Opinion
111669/07.
June 11, 2010.
Decision and Order
Motion Sequence Numbers 002 and 003 are consolidated for disposition. In Motion Sequence Number 002, defendant Joel Moskowitz, M.D., moves, pursuant to C.P.L.R. Rule 3212, for an order granting him summary judgment dismissing this matter in its entirety. In Motion Sequence Number 003, defendant New York University Medical Center ("NYU") moves for similar relief. For the reasons discussed below, the motions are denied.

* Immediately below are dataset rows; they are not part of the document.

-- ==== Sys2Proof/WellFormed.lean ====
section
/-! DEFINITION. When a term of `Instr` is an operation that a legal command can carry (spec/30_encoding.md R107):
the byte sequence of WBYTES and WSTR has the length its operand names. Every other check of R109 to R111 is carried
by the types of the fields. -/

namespace Sys2Proof

/-- R107: for WBYTES and WSTR, `len(bin) = u32(op[0])`. -/
def Instr.wellFormed : Instr → Bool
  | .wbytes len bytes => bytes.length == len.toNat
  | .wstr len bytes => bytes.length == len.toNat
  | .bind _ _ | .wbits _ _ | .rbits _ | .wchk _ | .rchk _ | .wflush | .rflush | .bfr _ _ _ | .wint _ _ _ _
  | .rint _ _ _ | .wf32 _ | .rf32 | .wqf _ _ _ _ | .rqf _ _ _ | .walign | .ralign | .rbytes _ | .rstr _ => true

end Sys2Proof
end

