/-- R11: a rounded quotient with the quotient's sign is correctly rounded. -/
theorem roundedNearestEven_pack {neg : Bool} {x : Int} {p q : Nat} (hq : 0 < q) (hx : x.natAbs = p)
    (hs : p ≠ 0 → (neg = true ↔ x < 0)) : RoundedNearestEven (F32.pack neg (F32.roundPattern p q)) x q := by
  unfold RoundedNearestEven
  rw [hx]
  have hinf := infinity_le_rawPattern p q hq
  rw [roundPattern_eq_min]
  split
  · rename_i h
    have hp : p ≠ 0 := by
      rintro rfl
      have : 0 < (2 ^ 25 - 1) * 2 ^ 252 * q := Nat.mul_pos (by decide) hq
      exact absurd this (by omega)
    rw [Nat.min_eq_right (hinf.mpr h)]
    congr 1
    have := hs hp
    cases neg <;> simp_all
  · rename_i h
    have hlt : rawPattern p q < 0x7F800000 := Nat.lt_of_not_le (mt hinf.mp h)
    clear h hinf
    rw [Nat.min_eq_left (by omega)]
    refine ⟨by rw [F32.isFinite_iff, F32.pattern_pack (by omega)]; exact hlt, fun u _ => ?_⟩
    have hnear := rawPattern_nearest p q hq (u.toNat % 2 ^ 31)
    have hz := (rawPattern_nearest p q hq 0).1
    have hfrac : F32.frac (F32.pack neg (rawPattern p q)) % 2 = rawPattern p q % 2 := by
      unfold F32.frac; have := F32.pattern_pack (p := rawPattern p q) (by omega) neg; omega
    have hv : F32.value u =
        if F32.sign u then -(patMag (u.toNat % 2 ^ 31) : Int) else patMag (u.toNat % 2 ^ 31) := by
      unfold F32.value; rw [F32.mag_eq]
    rw [hfrac, F32.value_pack (by omega), hv]
    have hz0 : patDist p q 0 = p := by unfold patDist; rw [show patMag 0 = 0 by decide]; omega
    rw [hz0] at hz
    unfold patDist at *
    have key := nearest_signed (a := (patMag (rawPattern p q) : Int) * q)
      (b := (patMag (u.toNat % 2 ^ 31) : Int) * q) (s := F32.sign u) (by positivity) (by positivity) hx hs hz hnear.1
    have dist : ∀ (b : Bool) (y : Int), (if b then -y else y) * (q : Int) = if b then -(y * q) else y * q := by
      intro b y; cases b <;> simp
    rw [dist, dist]
    refine ⟨key.1, fun he hne => ?_⟩
    obtain ⟨k₁, k₂⟩ := key.2 he fun hc => hne (by
      rw [← dist, ← dist] at hc
      exact Int.eq_of_mul_eq_mul_right (by omega) hc)
    exact hnear.2 k₁ fun hc => k₂ (by rw [hc])

/-! ### Classes, signs and comparisons -/

theorem F32.not_nan_of_finite {x : Word} (h : F32.isFinite x = true) : F32.isNaN x = false := by
  rw [F32.isFinite_iff] at h; rw [Bool.eq_false_iff, ne_eq, F32.isNaN_iff]; omega

theorem F32.not_inf_of_finite {x : Word} (h : F32.isFinite x = true) : F32.isInf x = false := by
  rw [F32.isFinite_iff] at h; rw [Bool.eq_false_iff, ne_eq, F32.isInf_iff]; omega

theorem F32.finite_or_inf {x : Word} (h : F32.isNaN x = false) : F32.isFinite x = true ∨ F32.isInf x = true := by
  rw [Bool.eq_false_iff, ne_eq, F32.isNaN_iff] at h
  rw [F32.isFinite_iff, F32.isInf_iff]; omega

theorem F32.isNaN_pack {p : Nat} (hp : p ≤ 0x7F800000) (neg : Bool) : F32.isNaN (F32.pack neg p) = false := by
  rw [Bool.eq_false_iff, ne_eq, F32.isNaN_iff, F32.pattern_pack (by omega)]; omega

theorem F32.isFinite_pack {p : Nat} (hp : p < 0x7F800000) (neg : Bool) : F32.isFinite (F32.pack neg p) = true := by
  rw [F32.isFinite_iff, F32.pattern_pack (by omega)]; omega

theorem F32.mag_of_inf {x : Word} (h : F32.isInf x = true) : F32.mag x = 2 ^ 25 * 2 ^ 252 := by
  rw [F32.isInf_iff] at h; rw [F32.mag_eq, h, patMag_infinity]

theorem F32.mag_lt_of_finite {x : Word} (h : F32.isFinite x = true) : F32.mag x < 2 ^ 25 * 2 ^ 252 := by
  rw [F32.isFinite_iff] at h; rw [F32.mag_eq, ← patMag_infinity]; exact patMag_strictMono h

theorem F32.lt_iff {x y : Word} (hx : F32.isNaN x = false) (hy : F32.isNaN y = false) :
    F32.lt x y = true ↔ F32.value x < F32.value y := by
  unfold F32.lt; simp [hx, hy]

theorem F32.le_iff {x y : Word} (hx : F32.isNaN x = false) (hy : F32.isNaN y = false) :
    F32.le x y = true ↔ F32.value x ≤ F32.value y := by
  unfold F32.le; simp [hx, hy]

theorem F32.sign_of_value_ne_zero {x : Word} (h : F32.value x ≠ 0) : F32.sign x = decide (F32.value x < 0) := by
  unfold F32.value at *; cases hs : F32.sign x <;> simp_all; omega

theorem F32.value_eq_mag {x : Word} (h : 0 ≤ F32.value x) : F32.value x = F32.mag x := by
  unfold F32.value at *; split <;> simp_all

theorem F32.sign_neg (y : Word) : F32.sign (F32.neg y) = !F32.sign y := by
  unfold F32.sign F32.neg; rw [BitVec.getLsbD_xor]; simp

theorem F32.pattern_neg (y : Word) : (F32.neg y).toNat % 2 ^ 31 = y.toNat % 2 ^ 31 := by
  unfold F32.neg; rw [BitVec.toNat_xor, Nat.xor_mod_two_pow]; simp

theorem F32.value_neg (y : Word) : F32.value (F32.neg y) = -F32.value y := by
  unfold F32.value; rw [F32.sign_neg, F32.mag_eq, F32.mag_eq, F32.pattern_neg]; cases F32.sign y <;> simp

theorem F32.isFinite_neg (y : Word) : F32.isFinite (F32.neg y) = F32.isFinite y := by
  rw [Bool.eq_iff_iff, F32.isFinite_iff, F32.isFinite_iff, F32.pattern_neg]

theorem F32.isNaN_neg (y : Word) : F32.isNaN (F32.neg y) = F32.isNaN y := by
  rw [Bool.eq_iff_iff, F32.isNaN_iff, F32.isNaN_iff, F32.pattern_neg]

theorem F32.isInf_neg (y : Word) : F32.isInf (F32.neg y) = F32.isInf y := by
  rw [Bool.eq_iff_iff, F32.isInf_iff, F32.isInf_iff, F32.pattern_neg]

/-! ### What the operations give for finite operands -/

theorem F32.add_finite {x y : Word} (hx : F32.isFinite x = true) (hy : F32.isFinite y = true) :
    F32.add x y =
      if F32.value x + F32.value y = 0 then F32.pack (F32.sign x && F32.sign y) 0
      else F32.pack (decide (F32.value x + F32.value y < 0))
        (F32.roundPattern (F32.value x + F32.value y).natAbs 1) := by
  unfold F32.add
  simp only [F32.not_nan_of_finite hx, F32.not_nan_of_finite hy, F32.not_inf_of_finite hx, F32.not_inf_of_finite hy,
    Bool.or_false, Bool.false_eq_true, if_false]

theorem F32.sub_finite {x y : Word} (hx : F32.isFinite x = true) (hy : F32.isFinite y = true) :
    F32.sub x y = F32.add x (F32.neg y) := by
  unfold F32.sub; rw [F32.not_nan_of_finite hx, F32.not_nan_of_finite hy]; rfl

theorem F32.mul_finite {x y : Word} (hx : F32.isFinite x = true) (hy : F32.isFinite y = true) :
    F32.mul x y = F32.pack (F32.sign x != F32.sign y) (F32.roundPattern (F32.mag x * F32.mag y) (2 ^ 149)) := by
  unfold F32.mul
  simp only [F32.not_nan_of_finite hx, F32.not_nan_of_finite hy, F32.not_inf_of_finite hx, F32.not_inf_of_finite hy,
    Bool.or_false, Bool.false_eq_true, if_false]

theorem F32.div_finite {x y : Word} (hx : F32.isFinite x = true) (hy : F32.isFinite y = true) (h : F32.mag y ≠ 0) :
    F32.div x y = F32.pack (F32.sign x != F32.sign y) (F32.roundPattern (F32.mag x * 2 ^ 149) (F32.mag y)) := by
  unfold F32.div
  simp only [F32.not_nan_of_finite hx, F32.not_nan_of_finite hy, F32.not_inf_of_finite hx, F32.not_inf_of_finite hy,
    Bool.or_false, Bool.false_eq_true, if_false, h]

/-- An infinity stays itself under a finite subtrahend. -/
theorem F32.sub_of_inf {x y : Word} (hx : F32.isInf x = true) (hn : F32.isNaN x = false) (hy : F32.isFinite y = true) :
    F32.sub x y = x := by
  unfold F32.sub F32.add
  simp only [hx, hn, F32.not_nan_of_finite hy, F32.isNaN_neg, F32.isInf_neg, F32.not_inf_of_finite hy, Bool.or_false,
    Bool.false_eq_true, if_false, if_true, Bool.false_and]

/-- An infinity over a finite divisor is the infinity of the quotient's sign. -/
theorem F32.div_of_inf {x y : Word} (hx : F32.isInf x = true) (hn : F32.isNaN x = false) (hy : F32.isFinite y = true) :
    F32.div x y = F32.pack (F32.sign x != F32.sign y) 0x7F800000 := by
  unfold F32.div
  simp only [hx, hn, F32.not_nan_of_finite hy, F32.not_inf_of_finite hy, Bool.or_false, Bool.false_eq_true, if_false,
    if_true]

theorem F32.isNaN_mul_finite {x y : Word} (hx : F32.isFinite x = true) (hy : F32.isFinite y = true) :
    F32.isNaN (F32.mul x y) = false := by
  rw [F32.mul_finite hx hy]; exact F32.isNaN_pack_round _ _ _

/-- Adding a finite value to what is no NaN gives no NaN. -/
theorem F32.isNaN_add_finite {x y : Word} (hx : F32.isNaN x = false) (hy : F32.isFinite y = true) :
    F32.isNaN (F32.add x y) = false := by
  unfold F32.add
  simp only [hx, F32.not_nan_of_finite hy, F32.not_inf_of_finite hy, Bool.or_false, Bool.false_eq_true, if_false,
    Bool.false_and]
  split
  · exact hx
  · split
    · exact F32.isNaN_pack (by omega) _
    · exact F32.isNaN_pack_round _ _ _

/-- `f32(n)` of a number that some pattern has exactly. -/
theorem F32.ofNat_exact {n u : Nat} (h : patMag u = n * 2 ^ 149) (hu : u < 0x7F800000) :
    F32.ofNat n = F32.pack false u := by
  unfold F32.ofNat; rw [F32.roundPattern_exact (u := u) (by omega) (by omega) (by rw [h]; omega)]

This action, sounding in medical malpractice, centers on the prenatal care administered to and the delivery of the infant-plaintiff in June and July 2004. Plaintiffs allege that the infant-plaintiff suffered from hypoxic-ischemic brain injury during the prenatal and delivery period, which caused cognitive and behavioral deficits. The infant-plaintiff's mother, Ruth De Los Santos, first presented to Dr. Moskowitz on January 2, 2004 for prenatal care. Dr. Moskowitz determined that Ms. De Los Santos' estimated delivery date was July 10, 2004. On February 25, 2004, an ultrasound was performed, which revealed that the fetus' arithmetic ultrasound age was identical to its gestational age, as well as average measurements for weight, head size, abdominal circumference, and femur length. On April 24, 2004, a second sonogram was again normal in all respects. A third and final sonogram, performed on June 30, 2004, revealed an arithmetic ultrasound age of thirty-five weeks and four days; the gestitational age was thirty-eight weeks and five days. The sonogram also revealed that the ratio of head circumference to abdominal circumference was 1.09, outside the normal range of 0.92 to 1.05. The estimated fetal weight was 2482 grams.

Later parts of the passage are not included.